Activity:
Report every line below that holds the word "coreOf".

____________

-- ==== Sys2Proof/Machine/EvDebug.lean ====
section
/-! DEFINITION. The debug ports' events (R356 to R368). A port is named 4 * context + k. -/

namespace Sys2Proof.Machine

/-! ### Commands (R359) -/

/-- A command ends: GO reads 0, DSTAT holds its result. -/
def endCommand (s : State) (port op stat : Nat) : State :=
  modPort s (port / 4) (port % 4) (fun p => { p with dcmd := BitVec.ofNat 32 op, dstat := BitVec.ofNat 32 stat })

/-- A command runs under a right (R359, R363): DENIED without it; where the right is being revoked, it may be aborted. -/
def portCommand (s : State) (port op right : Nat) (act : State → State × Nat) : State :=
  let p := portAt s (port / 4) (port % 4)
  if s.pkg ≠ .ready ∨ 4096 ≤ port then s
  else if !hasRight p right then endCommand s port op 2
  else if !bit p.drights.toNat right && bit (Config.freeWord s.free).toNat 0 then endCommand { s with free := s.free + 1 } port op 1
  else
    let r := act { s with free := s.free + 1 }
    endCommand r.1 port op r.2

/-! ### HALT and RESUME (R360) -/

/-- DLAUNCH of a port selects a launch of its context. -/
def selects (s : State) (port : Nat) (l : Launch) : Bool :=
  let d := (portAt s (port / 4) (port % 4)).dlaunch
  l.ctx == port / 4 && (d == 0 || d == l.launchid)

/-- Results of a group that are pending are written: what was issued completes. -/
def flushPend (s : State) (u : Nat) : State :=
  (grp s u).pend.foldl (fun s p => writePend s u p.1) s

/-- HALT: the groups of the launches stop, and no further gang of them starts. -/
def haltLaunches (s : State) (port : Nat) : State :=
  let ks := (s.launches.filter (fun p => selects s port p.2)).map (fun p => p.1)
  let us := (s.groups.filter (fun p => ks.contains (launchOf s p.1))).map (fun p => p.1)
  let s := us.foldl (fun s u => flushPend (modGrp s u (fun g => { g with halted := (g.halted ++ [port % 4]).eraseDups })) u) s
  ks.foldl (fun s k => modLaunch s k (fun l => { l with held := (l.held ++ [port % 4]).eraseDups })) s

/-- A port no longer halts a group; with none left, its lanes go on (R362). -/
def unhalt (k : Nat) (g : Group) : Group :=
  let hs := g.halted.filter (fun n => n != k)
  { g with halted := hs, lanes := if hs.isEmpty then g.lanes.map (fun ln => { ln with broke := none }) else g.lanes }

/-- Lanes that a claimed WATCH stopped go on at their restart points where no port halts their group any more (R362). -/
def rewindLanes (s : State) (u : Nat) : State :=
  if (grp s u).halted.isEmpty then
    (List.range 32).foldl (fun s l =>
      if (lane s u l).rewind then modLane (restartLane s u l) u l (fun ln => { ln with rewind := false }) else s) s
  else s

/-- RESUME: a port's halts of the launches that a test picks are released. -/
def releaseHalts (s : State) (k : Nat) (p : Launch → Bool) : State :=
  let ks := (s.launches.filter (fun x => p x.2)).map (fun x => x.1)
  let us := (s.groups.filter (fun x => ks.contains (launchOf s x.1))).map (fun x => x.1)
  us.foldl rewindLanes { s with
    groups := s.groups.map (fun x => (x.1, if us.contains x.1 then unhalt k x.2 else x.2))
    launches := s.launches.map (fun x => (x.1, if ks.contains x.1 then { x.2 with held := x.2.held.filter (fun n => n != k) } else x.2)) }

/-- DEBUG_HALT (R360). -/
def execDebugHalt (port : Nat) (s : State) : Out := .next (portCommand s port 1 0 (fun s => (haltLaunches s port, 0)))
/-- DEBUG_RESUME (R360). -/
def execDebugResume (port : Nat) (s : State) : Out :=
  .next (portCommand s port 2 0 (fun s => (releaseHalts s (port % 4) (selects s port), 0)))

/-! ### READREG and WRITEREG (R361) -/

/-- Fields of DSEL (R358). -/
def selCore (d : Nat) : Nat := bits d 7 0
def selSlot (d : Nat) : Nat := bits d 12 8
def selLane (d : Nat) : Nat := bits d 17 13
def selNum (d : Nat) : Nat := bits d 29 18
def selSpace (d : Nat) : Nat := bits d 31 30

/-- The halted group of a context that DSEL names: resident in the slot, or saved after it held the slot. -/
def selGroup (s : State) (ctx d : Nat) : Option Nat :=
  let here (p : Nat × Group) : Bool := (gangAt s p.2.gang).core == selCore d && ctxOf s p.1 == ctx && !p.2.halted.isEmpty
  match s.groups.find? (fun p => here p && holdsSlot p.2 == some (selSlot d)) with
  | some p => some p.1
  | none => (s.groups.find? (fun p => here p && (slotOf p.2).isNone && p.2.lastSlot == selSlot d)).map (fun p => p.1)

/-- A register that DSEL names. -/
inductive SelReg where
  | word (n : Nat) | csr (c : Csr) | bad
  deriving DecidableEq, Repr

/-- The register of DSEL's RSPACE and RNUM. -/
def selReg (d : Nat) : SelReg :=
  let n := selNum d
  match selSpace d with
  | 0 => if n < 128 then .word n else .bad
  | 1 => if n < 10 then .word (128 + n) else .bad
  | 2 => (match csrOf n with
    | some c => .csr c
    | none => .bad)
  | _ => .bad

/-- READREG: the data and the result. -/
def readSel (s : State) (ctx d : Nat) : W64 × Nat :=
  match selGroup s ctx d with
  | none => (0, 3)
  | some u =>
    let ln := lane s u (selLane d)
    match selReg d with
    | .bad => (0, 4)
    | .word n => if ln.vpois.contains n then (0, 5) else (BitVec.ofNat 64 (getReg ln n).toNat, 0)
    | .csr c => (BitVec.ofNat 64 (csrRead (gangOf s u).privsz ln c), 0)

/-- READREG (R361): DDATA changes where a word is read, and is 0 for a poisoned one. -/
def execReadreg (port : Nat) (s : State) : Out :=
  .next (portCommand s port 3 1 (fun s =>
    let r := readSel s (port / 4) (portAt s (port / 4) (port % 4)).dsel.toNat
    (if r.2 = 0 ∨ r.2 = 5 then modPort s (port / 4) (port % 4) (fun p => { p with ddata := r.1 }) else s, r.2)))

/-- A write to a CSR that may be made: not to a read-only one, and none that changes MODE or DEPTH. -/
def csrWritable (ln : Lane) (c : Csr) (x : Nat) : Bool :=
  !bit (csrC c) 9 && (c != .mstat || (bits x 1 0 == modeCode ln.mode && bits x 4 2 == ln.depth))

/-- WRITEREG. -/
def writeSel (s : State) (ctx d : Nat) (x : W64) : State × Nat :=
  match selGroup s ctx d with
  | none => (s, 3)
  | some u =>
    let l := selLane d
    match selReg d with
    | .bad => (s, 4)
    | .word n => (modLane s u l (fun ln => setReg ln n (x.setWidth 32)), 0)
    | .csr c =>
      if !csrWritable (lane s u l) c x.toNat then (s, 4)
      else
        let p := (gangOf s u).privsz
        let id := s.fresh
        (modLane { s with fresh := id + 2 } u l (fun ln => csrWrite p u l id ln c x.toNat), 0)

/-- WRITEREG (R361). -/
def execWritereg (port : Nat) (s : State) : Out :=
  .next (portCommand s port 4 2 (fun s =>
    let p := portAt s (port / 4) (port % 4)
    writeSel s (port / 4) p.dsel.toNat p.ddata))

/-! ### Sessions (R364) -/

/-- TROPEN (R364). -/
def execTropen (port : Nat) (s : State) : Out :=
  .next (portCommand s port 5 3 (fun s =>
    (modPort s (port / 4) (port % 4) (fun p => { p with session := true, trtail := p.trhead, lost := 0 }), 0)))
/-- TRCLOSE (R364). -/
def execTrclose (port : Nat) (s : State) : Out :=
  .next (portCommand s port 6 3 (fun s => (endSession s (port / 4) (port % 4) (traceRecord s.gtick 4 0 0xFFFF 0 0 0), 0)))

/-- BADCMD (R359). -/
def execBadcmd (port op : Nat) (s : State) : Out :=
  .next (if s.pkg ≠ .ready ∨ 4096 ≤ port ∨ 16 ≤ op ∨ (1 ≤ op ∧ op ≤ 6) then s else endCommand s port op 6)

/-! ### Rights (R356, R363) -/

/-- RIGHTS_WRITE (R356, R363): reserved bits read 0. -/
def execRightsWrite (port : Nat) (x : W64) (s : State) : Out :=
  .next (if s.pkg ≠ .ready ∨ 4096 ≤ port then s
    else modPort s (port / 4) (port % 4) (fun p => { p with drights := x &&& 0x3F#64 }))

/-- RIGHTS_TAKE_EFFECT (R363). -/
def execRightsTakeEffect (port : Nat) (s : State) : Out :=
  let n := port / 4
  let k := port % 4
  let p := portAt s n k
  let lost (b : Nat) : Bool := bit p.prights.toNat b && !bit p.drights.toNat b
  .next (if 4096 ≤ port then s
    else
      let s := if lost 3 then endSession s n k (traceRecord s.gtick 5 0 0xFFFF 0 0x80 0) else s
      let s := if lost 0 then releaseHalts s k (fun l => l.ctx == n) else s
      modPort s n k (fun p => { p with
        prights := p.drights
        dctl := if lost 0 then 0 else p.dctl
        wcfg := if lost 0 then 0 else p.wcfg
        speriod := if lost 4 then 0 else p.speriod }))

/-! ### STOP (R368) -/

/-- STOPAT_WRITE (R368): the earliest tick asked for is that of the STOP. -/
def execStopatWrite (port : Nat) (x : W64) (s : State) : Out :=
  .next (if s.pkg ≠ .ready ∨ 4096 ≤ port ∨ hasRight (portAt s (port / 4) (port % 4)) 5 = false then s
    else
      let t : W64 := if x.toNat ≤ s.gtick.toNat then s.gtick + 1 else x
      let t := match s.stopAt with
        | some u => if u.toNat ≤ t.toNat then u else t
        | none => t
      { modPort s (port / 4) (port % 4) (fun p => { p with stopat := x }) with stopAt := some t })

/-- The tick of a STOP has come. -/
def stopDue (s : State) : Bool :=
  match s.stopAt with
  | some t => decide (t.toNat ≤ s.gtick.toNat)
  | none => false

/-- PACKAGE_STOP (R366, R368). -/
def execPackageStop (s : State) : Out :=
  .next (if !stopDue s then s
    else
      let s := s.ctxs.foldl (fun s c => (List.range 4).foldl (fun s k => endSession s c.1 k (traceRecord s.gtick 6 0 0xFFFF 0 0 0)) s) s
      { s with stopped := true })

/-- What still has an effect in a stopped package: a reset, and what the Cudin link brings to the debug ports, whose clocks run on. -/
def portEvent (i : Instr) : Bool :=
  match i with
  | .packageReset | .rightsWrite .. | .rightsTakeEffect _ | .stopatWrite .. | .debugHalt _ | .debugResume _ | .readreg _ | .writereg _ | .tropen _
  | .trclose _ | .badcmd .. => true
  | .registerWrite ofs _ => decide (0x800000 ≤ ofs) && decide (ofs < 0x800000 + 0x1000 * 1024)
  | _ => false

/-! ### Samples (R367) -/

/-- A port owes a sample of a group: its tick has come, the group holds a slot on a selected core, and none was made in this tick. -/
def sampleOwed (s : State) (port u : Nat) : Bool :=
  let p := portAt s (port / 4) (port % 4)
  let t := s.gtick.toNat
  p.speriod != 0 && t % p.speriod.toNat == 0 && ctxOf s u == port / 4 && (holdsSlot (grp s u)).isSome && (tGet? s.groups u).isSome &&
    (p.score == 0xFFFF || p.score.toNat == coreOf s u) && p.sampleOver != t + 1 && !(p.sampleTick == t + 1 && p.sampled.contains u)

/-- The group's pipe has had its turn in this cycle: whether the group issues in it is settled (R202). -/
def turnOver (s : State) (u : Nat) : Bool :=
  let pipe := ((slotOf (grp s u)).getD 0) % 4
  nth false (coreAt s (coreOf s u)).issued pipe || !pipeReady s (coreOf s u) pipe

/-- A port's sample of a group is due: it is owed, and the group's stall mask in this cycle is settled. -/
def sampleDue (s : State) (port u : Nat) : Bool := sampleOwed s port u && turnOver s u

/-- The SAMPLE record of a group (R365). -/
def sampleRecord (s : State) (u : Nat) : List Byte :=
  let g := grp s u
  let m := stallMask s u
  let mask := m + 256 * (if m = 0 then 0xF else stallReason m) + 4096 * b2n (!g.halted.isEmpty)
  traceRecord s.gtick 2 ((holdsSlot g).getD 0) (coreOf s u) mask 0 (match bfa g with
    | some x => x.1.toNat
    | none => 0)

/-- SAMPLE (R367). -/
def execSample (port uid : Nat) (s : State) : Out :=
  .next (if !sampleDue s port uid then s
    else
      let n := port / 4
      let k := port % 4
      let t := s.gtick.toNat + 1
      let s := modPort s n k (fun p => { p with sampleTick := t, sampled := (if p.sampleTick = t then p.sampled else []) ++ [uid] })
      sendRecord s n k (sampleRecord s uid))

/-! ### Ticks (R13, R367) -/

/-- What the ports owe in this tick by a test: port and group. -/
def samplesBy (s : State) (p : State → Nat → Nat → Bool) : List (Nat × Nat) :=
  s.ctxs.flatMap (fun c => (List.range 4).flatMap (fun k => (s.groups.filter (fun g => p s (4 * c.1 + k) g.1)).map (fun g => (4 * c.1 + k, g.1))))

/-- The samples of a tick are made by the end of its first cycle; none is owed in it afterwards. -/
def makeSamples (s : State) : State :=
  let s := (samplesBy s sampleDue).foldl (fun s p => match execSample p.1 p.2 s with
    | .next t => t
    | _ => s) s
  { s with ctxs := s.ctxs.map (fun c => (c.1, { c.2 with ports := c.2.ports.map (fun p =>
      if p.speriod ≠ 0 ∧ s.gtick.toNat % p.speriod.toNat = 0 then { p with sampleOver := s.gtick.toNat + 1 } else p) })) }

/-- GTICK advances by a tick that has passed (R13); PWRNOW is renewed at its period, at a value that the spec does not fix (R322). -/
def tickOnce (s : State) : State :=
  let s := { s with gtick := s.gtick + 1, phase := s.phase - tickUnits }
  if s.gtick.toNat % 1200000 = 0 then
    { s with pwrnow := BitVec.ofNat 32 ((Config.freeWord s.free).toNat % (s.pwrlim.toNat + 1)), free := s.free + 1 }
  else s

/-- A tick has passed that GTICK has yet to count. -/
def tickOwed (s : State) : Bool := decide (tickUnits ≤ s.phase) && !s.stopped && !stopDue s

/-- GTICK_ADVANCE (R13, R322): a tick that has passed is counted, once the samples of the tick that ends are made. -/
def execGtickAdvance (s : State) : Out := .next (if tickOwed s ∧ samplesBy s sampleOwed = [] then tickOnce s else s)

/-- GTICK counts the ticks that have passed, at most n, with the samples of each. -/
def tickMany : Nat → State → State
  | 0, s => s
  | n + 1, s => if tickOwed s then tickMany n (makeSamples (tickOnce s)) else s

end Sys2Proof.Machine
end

____________

Result:
    (p.score == 0xFFFF || p.score.toNat == coreOf s u) && p.sampleOver != t + 1 && !(p.sampleTick == t + 1 && p.sampled.contains u)
  nth false (coreAt s (coreOf s u)).issued pipe || !pipeReady s (coreOf s u) pipe
  traceRecord s.gtick 2 ((holdsSlot g).getD 0) (coreOf s u) mask 0 (match bfa g with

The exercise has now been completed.